Thesyre - Resistance
Osmose Productions
Black/Thrash
10 songs (34:04)
Release year: 2009
Osmose Productions
Reviewed by Charles
I remember vaguely Thesyre’s last album, Exist!, a one-track, 35-minute hymn to individualism and self-reliance. This time, the lyrics are in French, leaving me somewhat in the dark, but judging by some of the more easily-decipherable titles (e.g. Hymne au merite, L’egalitarianisme freine l’excellence…), the ideology again figures prominently. Leaving aside the philosophic quarrels (“I believe in meritocracy because it means I needn’t question why I have what I have”, as some might cynically infer) it presents a marginally more intriguing, radical-individualist spin on black metal’s more standard misanthropic ideals, which is no doubt a blessing in a genre that thrives on arrogance and cold-heartedness.

But are Thesyre unique enough to walk it as they talk it? Kinda. Their music is refined and polished, or depending on taste worryingly tame, based around angular ideas that never devolve into the brutal charge or nihilistic emotionalism that we expect from such records. Their tunes sometimes bear little resemblance to black metal itself at all; the album’s opening gambit, on short intro Au Present, is a squelching but catchy bass-heavy thud with an almost Faith No More like funky oddness to it. It flows into Hymne au merite, which has a mid-tempo, grooving swagger comparable to more recent Darkthrone or Sarke, with a chorus comprised of jagged offbeat stabs that add a clever, modernist twist, and some flamboyant lead guitar flourishes towards the end that seem out of step with the snarling restraint of the preceding.

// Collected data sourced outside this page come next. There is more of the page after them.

-- ==== Sys2Proof/Laws/State.lean ====
section
/-! SUPPORT. What each shared operation leaves alone: one lemma for each field that an operation does not write, so that no
later proof unfolds a record update. -/

namespace Sys2Proof.Machine

/-- A fold of operations that each leave a value alone leaves it alone. -/
theorem foldl_keeps {α β γ : Type} (g : α → γ) (f : α → β → α) (h : ∀ a b, g (f a b) = g a) (l : List β) (a : α) :
    g (l.foldl f a) = g a := by
  induction l generalizing a with
  | nil => rfl
  | cons b l ih => rw [List.foldl_cons, ih, h]

/-! #### What the measurement windows leave alone in MU -/

@[simp] theorem Mu.drop_cal (m : Mu) (w : MWindow) : (m.drop w).cal = m.cal := by cases w <;> rfl
@[simp] theorem Mu.accumulate_cal (m : Mu) (w : MWindow) (c : Int) : (m.accumulate w c).cal = m.cal := by cases w <;> rfl
@[simp] theorem Mu.result_cal (m : Mu) (w : MWindow) (n : Nat) : (m.result w n).cal = m.cal := by cases w <;> rfl
@[simp] theorem Mu.drop_iAcc (m : Mu) (w : MWindow) : (m.drop w).iAcc = m.iAcc := by cases w <;> rfl
@[simp] theorem Mu.accumulate_iAcc (m : Mu) (w : MWindow) (c : Int) : (m.accumulate w c).iAcc = m.iAcc := by cases w <;> rfl
@[simp] theorem Mu.result_iAcc (m : Mu) (w : MWindow) (n : Nat) : (m.result w n).iAcc = m.iAcc := by cases w <;> rfl
@[simp] theorem Mu.drop_vAcc (m : Mu) (w : MWindow) : (m.drop w).vAcc = m.vAcc := by cases w <;> rfl
@[simp] theorem Mu.accumulate_vAcc (m : Mu) (w : MWindow) (c : Int) : (m.accumulate w c).vAcc = m.vAcc := by cases w <;> rfl
@[simp] theorem Mu.result_vAcc (m : Mu) (w : MWindow) (n : Nat) : (m.result w n).vAcc = m.vAcc := by cases w <;> rfl
@[simp] theorem Mu.notice_cal (m : Mu) (x : Samples) : (m.notice x).cal = m.cal := rfl
@[simp] theorem Mu.stands_cal (m : Mu) (sw : SwitchPos) : (m.stands sw).cal = m.cal := rfl

/-! #### State.onLink -/

@[simp] theorem State.onLink_tb (l : LinkId) (f : Link → Link) (s : State) : (s.onLink l f).tb = s.tb := rfl
@[simp] theorem State.onLink_sl (l : LinkId) (f : Link → Link) (s : State) : (s.onLink l f).sl = s.sl := rfl
@[simp] theorem State.onLink_mu (l : LinkId) (f : Link → Link) (s : State) : (s.onLink l f).mu = s.mu := rfl
@[simp] theorem State.onLink_cl (l : LinkId) (f : Link → Link) (s : State) : (s.onLink l f).cl = s.cl := rfl
@[simp] theorem State.onLink_rg (l : LinkId) (f : Link → Link) (s : State) : (s.onLink l f).rg = s.rg := rfl
@[simp] theorem State.onLink_oc (l : LinkId) (f : Link → Link) (s : State) : (s.onLink l f).oc = s.oc := rfl
@[simp] theorem State.onLink_cq (l : LinkId) (f : Link → Link) (s : State) : (s.onLink l f).cq = s.cq := rfl
@[simp] theorem State.onLink_sk (l : LinkId) (f : Link → Link) (s : State) : (s.onLink l f).sk = s.sk := rfl
@[simp] theorem State.onLink_hs (l : LinkId) (f : Link → Link) (s : State) : (s.onLink l f).hs = s.hs := rfl
@[simp] theorem State.onLink_ns (l : LinkId) (f : Link → Link) (s : State) : (s.onLink l f).ns = s.ns := rfl
@[simp] theorem State.onLink_pins (l : LinkId) (f : Link → Link) (s : State) : (s.onLink l f).pins = s.pins := rfl
@[simp] theorem State.onLink_moment (l : LinkId) (f : Link → Link) (s : State) : (s.onLink l f).moment = s.moment := rfl
@[simp] theorem State.onLink_pending (l : LinkId) (f : Link → Link) (s : State) : (s.onLink l f).pending = s.pending := rfl
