-- ==== Sys2Proof/Laws/Ops.lean ====
section
/-! SUPPORT. What the shared operations do, said once: events on links, the switch and drive outputs, changes of output state,
taking a fault, window notices, the positions of a moment. The provers cite these in place of unfolding. -/

namespace Sys2Proof.Machine

/-! ### One value for each link -/

@[simp] theorem PerLink.get_map {α β : Type} (f : α → β) (p : PerLink α) (l : LinkId) : (p.map f).get l = f (p.get l) := by
  cases l <;> rfl

@[simp] theorem PerLink.get_set {α : Type} (p : PerLink α) (l m : LinkId) (v : α) :
    (p.set l v).get m = if m = l then v else p.get m := by
  cases l <;> cases m <;> rfl

/-- Two tables that agree on every link are equal. -/
theorem PerLink.ext_get {α : Type} {p q : PerLink α} (h : ∀ l, p.get l = q.get l) : p = q := by
  have h1 := h .supervisor; have h2 := h .telemetry; have h3 := h .service
  cases p; cases q; simp_all [PerLink.get]

@[simp] theorem PerLink.set_get {α : Type} (p : PerLink α) (l : LinkId) : p.set l (p.get l) = p := by
  cases l <;> rfl

@[simp] theorem PerLink.set_set {α : Type} (p : PerLink α) (l : LinkId) (u v : α) : (p.set l u).set l v = p.set l v := by
  cases l <;> rfl

@[simp] theorem State.onLink_link (s : State) (l m : LinkId) (f : Link → Link) :
    (s.onLink l f).link m = if m = l then f (s.link l) else s.link m := by
  simp [State.onLink, State.link]

@[simp] theorem State.onLinks_link (s : State) (l : LinkId) (f : Link → Link) : (s.onLinks f).link l = f (s.link l) := by
  simp [State.onLinks, State.link]

/-- A link operation that leaves the link as it is leaves the controller as it is. -/
theorem State.onLink_self {s : State} {l : LinkId} {f : Link → Link} (h : f (s.link l) = s.link l) : s.onLink l f = s := by
  have : s.lc.links.set l (f (s.lc.links.get l)) = s.lc.links := by
    rw [show f (s.lc.links.get l) = s.lc.links.get l from h, PerLink.set_get]
  simp only [State.onLink, this]

/-- An operation that leaves every link as it is leaves the controller as it is. -/
theorem State.onLinks_self {s : State} {f : Link → Link} (h : ∀ l, f (s.link l) = s.link l) : s.onLinks f = s := by
  have : s.lc.links.map f = s.lc.links := PerLink.ext_get fun l => by simpa [State.link] using h l
  simp only [State.onLinks, this]

/-! ### Events (R194, R198) -/

@[simp] theorem Link.raise_flags (c : EventClass) (k : Link) : (k.raise c).flags = k.flags ||| c.bit := rfl
@[simp] theorem Link.raise_mask (c : EventClass) (k : Link) : (k.raise c).mask = k.mask := rfl
@[simp] theorem Link.raise_fifo (c : EventClass) (k : Link) : (k.raise c).fifo = k.fifo := rfl
@[simp] theorem Link.raise_buffer (c : EventClass) (k : Link) : (k.raise c).buffer = k.buffer := rfl
@[simp] theorem Link.raise_txBits (c : EventClass) (k : Link) : (k.raise c).txBits = k.txBits := rfl
@[simp] theorem Link.raise_rate (c : EventClass) (k : Link) : (k.raise c).rate = k.rate := rfl
@[simp] theorem Link.raise_pendingRate (c : EventClass) (k : Link) : (k.raise c).pendingRate = k.pendingRate := rfl
@[simp] theorem Link.raise_rx (c : EventClass) (k : Link) : (k.raise c).rx = k.rx := rfl
@[simp] theorem Link.raise_partialBytes (c : EventClass) (k : Link) : (k.raise c).partialBytes = k.partialBytes := rfl
@[simp] theorem Link.raise_gap (c : EventClass) (k : Link) : (k.raise c).gap = k.gap := rfl
@[simp] theorem Link.raise_errors (c : EventClass) (k : Link) : (k.raise c).errors = k.errors := rfl
@[simp] theorem Link.raise_attention (c : EventClass) (k : Link) :
    (k.raise c).attention = decide ((k.flags ||| c.bit) &&& k.mask ≠ 0) := rfl

/-- A class that was raised is set. -/
theorem Link.raise_sets (c : EventClass) (k : Link) : (k.raise c).flags &&& c.bit = c.bit := by
  simp only [Link.raise_flags]
  apply BitVec.eq_of_getElem_eq
  intro i hi
  simp only [BitVec.getElem_and, BitVec.getElem_or]
  cases c.bit[i] <;> simp

/-- A class that is set stays set when another is raised. -/
theorem Link.raise_keeps (c d : EventClass) {k : Link} (h : k.flags &&& d.bit = d.bit) :
    (k.raise c).flags &&& d.bit = d.bit := by
  simp only [Link.raise_flags]
  apply BitVec.eq_of_getElem_eq
  intro i hi
  have hb := congrArg (fun v : EventSet => v[i]) h
  simp only [BitVec.getElem_and, BitVec.getElem_or] at hb ⊢
  revert hb
  cases k.flags[i] <;> cases c.bit[i] <;> cases d.bit[i] <;> simp

@[simp] theorem raiseAll_link (c : EventClass) (s : State) (l : LinkId) : (raiseAll c s).link l = (s.link l).raise c := by
  simp [raiseAll]

@[simp] theorem raiseOn_link (l m : LinkId) (c : EventClass) (s : State) :
    (raiseOn l c s).link m = if m = l then (s.link l).raise c else s.link m := by
  simp [raiseOn]

/-! ### The ACTIVE or ENDING window -/

/-- The window that runs depends on the list alone. -/
theorem State.active_congr {s t : State} (h : t.sl.windows = s.sl.windows) : t.active = s.active := by
  simp only [State.active, h]

/-- The window that runs is the first entry, with its own cycle part. -/
theorem State.active_eq_some {s : State} {w : WindowRec} {c : CyclePart} :
    s.active = some (w, c) ↔ ∃ ws, s.sl.windows = w :: ws ∧ w.life.part = some c := by
  simp only [State.active]
  cases h : s.sl.windows with
  | nil => simp [activeOf]
  | cons v vs =>
    simp only [activeOf, Option.map_eq_some_iff, Prod.mk.injEq, List.cons.injEq]
    constructor
    · rintro ⟨d, hd, rfl, rfl⟩
      exact ⟨vs, ⟨rfl, rfl⟩, hd⟩
    · rintro ⟨ws, ⟨rfl, _⟩, hd⟩
      exact ⟨c, hd, rfl, rfl⟩

/-- The switch demand of R52 depends on the window that runs, on the profiles and on the stack alone. -/
theorem State.wantsOpen_congr {s t : State} (hw : t.sl.windows = s.sl.windows) (hp : t.sl.profiles = s.sl.profiles)
    (hk : t.sk.stack = s.sk.stack) : t.wantsOpen = s.wantsOpen := by
  simp only [State.wantsOpen, State.active_congr hw, State.profileOf, hp, hk]
  rfl

/-- With a frame held the switch demand is CLOSED (R63). -/
theorem State.wantsOpen_held {s : State} (h : s.sk.stack ≠ []) : s.wantsOpen = false := by
  simp only [State.wantsOpen]
  split
  · rfl
  · cases hs : s.sk.stack with
    | nil => exact absurd hs h
    | cons _ _ => rfl

/-- With no window ACTIVE or ENDING the switch demand is CLOSED. -/
theorem State.wantsOpen_idle {s : State} (h : s.active = none) : s.wantsOpen = false := by
  simp only [State.wantsOpen, h]

/-! ### The outputs (R52, R133, R134) -/

@[simp] theorem sync_demand (s : State) : (sync s).sl.demand = if s.wantsOpen then .opened else .closed := rfl

/-- The switch is OPEN exactly where the demand is and the output is in RUN (R134). -/
theorem sync_switch (s : State) :
    (sync s).oc.switch = if s.wantsOpen = true ∧ s.oc.output = .run then .opened else .closed := by
  simp only [sync]
  cases s.wantsOpen <;> simp

/-- The drive output is the duty value in RAMP and RUN with the switch CLOSED, and 0 otherwise (R133). -/
theorem sync_drive (s : State) :
    (sync s).oc.drive = if s.oc.output.drives = true ∧ (sync s).oc.switch = .closed then s.rg.duty else 0 := rfl

/-- In a state that does not drive the stage, the switch is CLOSED and the drive output 0. -/
theorem sync_quiet {s : State} (h : s.oc.output.drives = false) : (sync s).oc.switch = .closed ∧ (sync s).oc.drive = 0 := by
  refine ⟨?_, by simp [sync_drive, h]⟩
  rw [sync_switch, if_neg]
  rintro ⟨_, hr⟩
  simp [hr, Output.drives] at h

/-! ### Changes of output state (R116, R121, R125, R129) -/

@[simp] theorem changeOutput_output (o : Output) (s : State) : (changeOutput o s).oc.output = o := by
  simp only [changeOutput]; split
  · assumption
  · rfl

/-- No change, no effect (R121). -/
theorem changeOutput_same {o : Output} {s : State} (h : s.oc.output = o) : changeOutput o s = s := by
  simp only [changeOutput, if_pos h]

/-- A change raises OUTPUT on every link (R121). -/
theorem changeOutput_link {o : Output} {s : State} (h : s.oc.output ≠ o) (l : LinkId) :
    (changeOutput o s).link l = (s.link l).raise .output := by
  simp only [changeOutput, if_neg h, raiseAll_link]
  rfl

/-- Out of RAMP and RUN the duty value is 0 (R116). -/
theorem changeOutput_duty {o : Output} {s : State} (h : s.oc.output ≠ o) :
    (changeOutput o s).rg.duty = if o.drives then s.rg.duty else 0 := by
  simp only [changeOutput, if_neg h]
  rfl

/-- Out of RAMP and RUN the switch is CLOSED and the drive output 0 (R133, R134). -/
theorem changeOutput_quiet {o : Output} {s : State} (h : s.oc.output ≠ o) (ho : o.drives = false) :
    (changeOutput o s).oc.switch = .closed ∧ (changeOutput o s).oc.drive = 0 := by
  simp only [changeOutput, if_neg h]
  exact sync_quiet (s := { s with oc := { s.oc with output := o }, rg := { s.rg with duty := _ } }) ho

/-- RAMP begins with ramp limit 0 and restart-pending clear (R125). -/
theorem enterRamp_oc {s : State} :
    (enterRamp s).oc.output = .ramp ∧ (enterRamp s).oc.rampLimit = 0 ∧ (enterRamp s).oc.restartPending = false := by
  simp [enterRamp]

@[simp] theorem holdOutput_output (s : State) : (holdOutput s).oc.output = .held := by
  simp only [holdOutput]; split
  · assumption
  · simp

/-- HELD sets restart-pending where the output was in RAMP or RUN (R129). -/
theorem holdOutput_restartPending {s : State} (h : s.oc.output ≠ .held) :
    (holdOutput s).oc.restartPending = (s.oc.restartPending || s.oc.output.drives) := by
  simp [holdOutput, h]

/-! ### Taking a fault (R156 to R159) -/

/-- A frame is pushed: it is built from the state as it stands, and takes the change queue as its pending list (R148,
R156). -/
theorem pushFrame_sk (kind : FaultKind) (cap : Option CapturePart) (s : State) :
    (pushFrame kind cap s).sk =
      { s.sk with stack := buildFrame kind cap s :: s.sk.stack, nextFrame := next16 s.sk.nextFrame } := by
  rw [pushFrame]
  cases kind.holds <;> cases s.sk.stack.isEmpty <;> cases s.sl.capture.isSome <;> simp

theorem pushFrame_queue (kind : FaultKind) (cap : Option CapturePart) (s : State) : (pushFrame kind cap s).cq.queue = [] := by
  rw [pushFrame]
  cases kind.holds <;> cases s.sk.stack.isEmpty <;> cases s.sl.capture.isSome <;> simp

/-- Only an OUTPUT or CAPTURE frame holds the output (R152, R156). -/
theorem pushFrame_output (kind : FaultKind) (cap : Option CapturePart) (s : State) :
    (pushFrame kind cap s).oc.output = if kind.holds then .held else s.oc.output := by
  rw [pushFrame]
  cases kind.holds <;> cases s.sk.stack.isEmpty <;> cases s.sl.capture.isSome <;> simp

/-- A push raises FAULT on every link (R160). -/
theorem pushFrame_fault (kind : FaultKind) (cap : Option CapturePart) (s : State) (l : LinkId) :
    ((pushFrame kind cap s).link l).flags &&& EventClass.fault.bit = EventClass.fault.bit := by
  simp only [pushFrame, raiseAll_link]
  exact Link.raise_sets _ _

Much of the album continues in a similar vein. The pulse, of both the band and the listener, rarely increases to any great degree. Instead, Thesyre present an intellectual, perhaps Voivod-ian take on this refined, mid-tempo black metal stamp; stabbing at what is in reality pretty conventional metal with the odd twist or instrumental moment of flair. I compared it to recent Darkthrone in the last paragraph, but in reality it doesn’t have that energy, and it certainly doesn’t have the punk attitude. This is quite aloof music, and I suspect that is the point.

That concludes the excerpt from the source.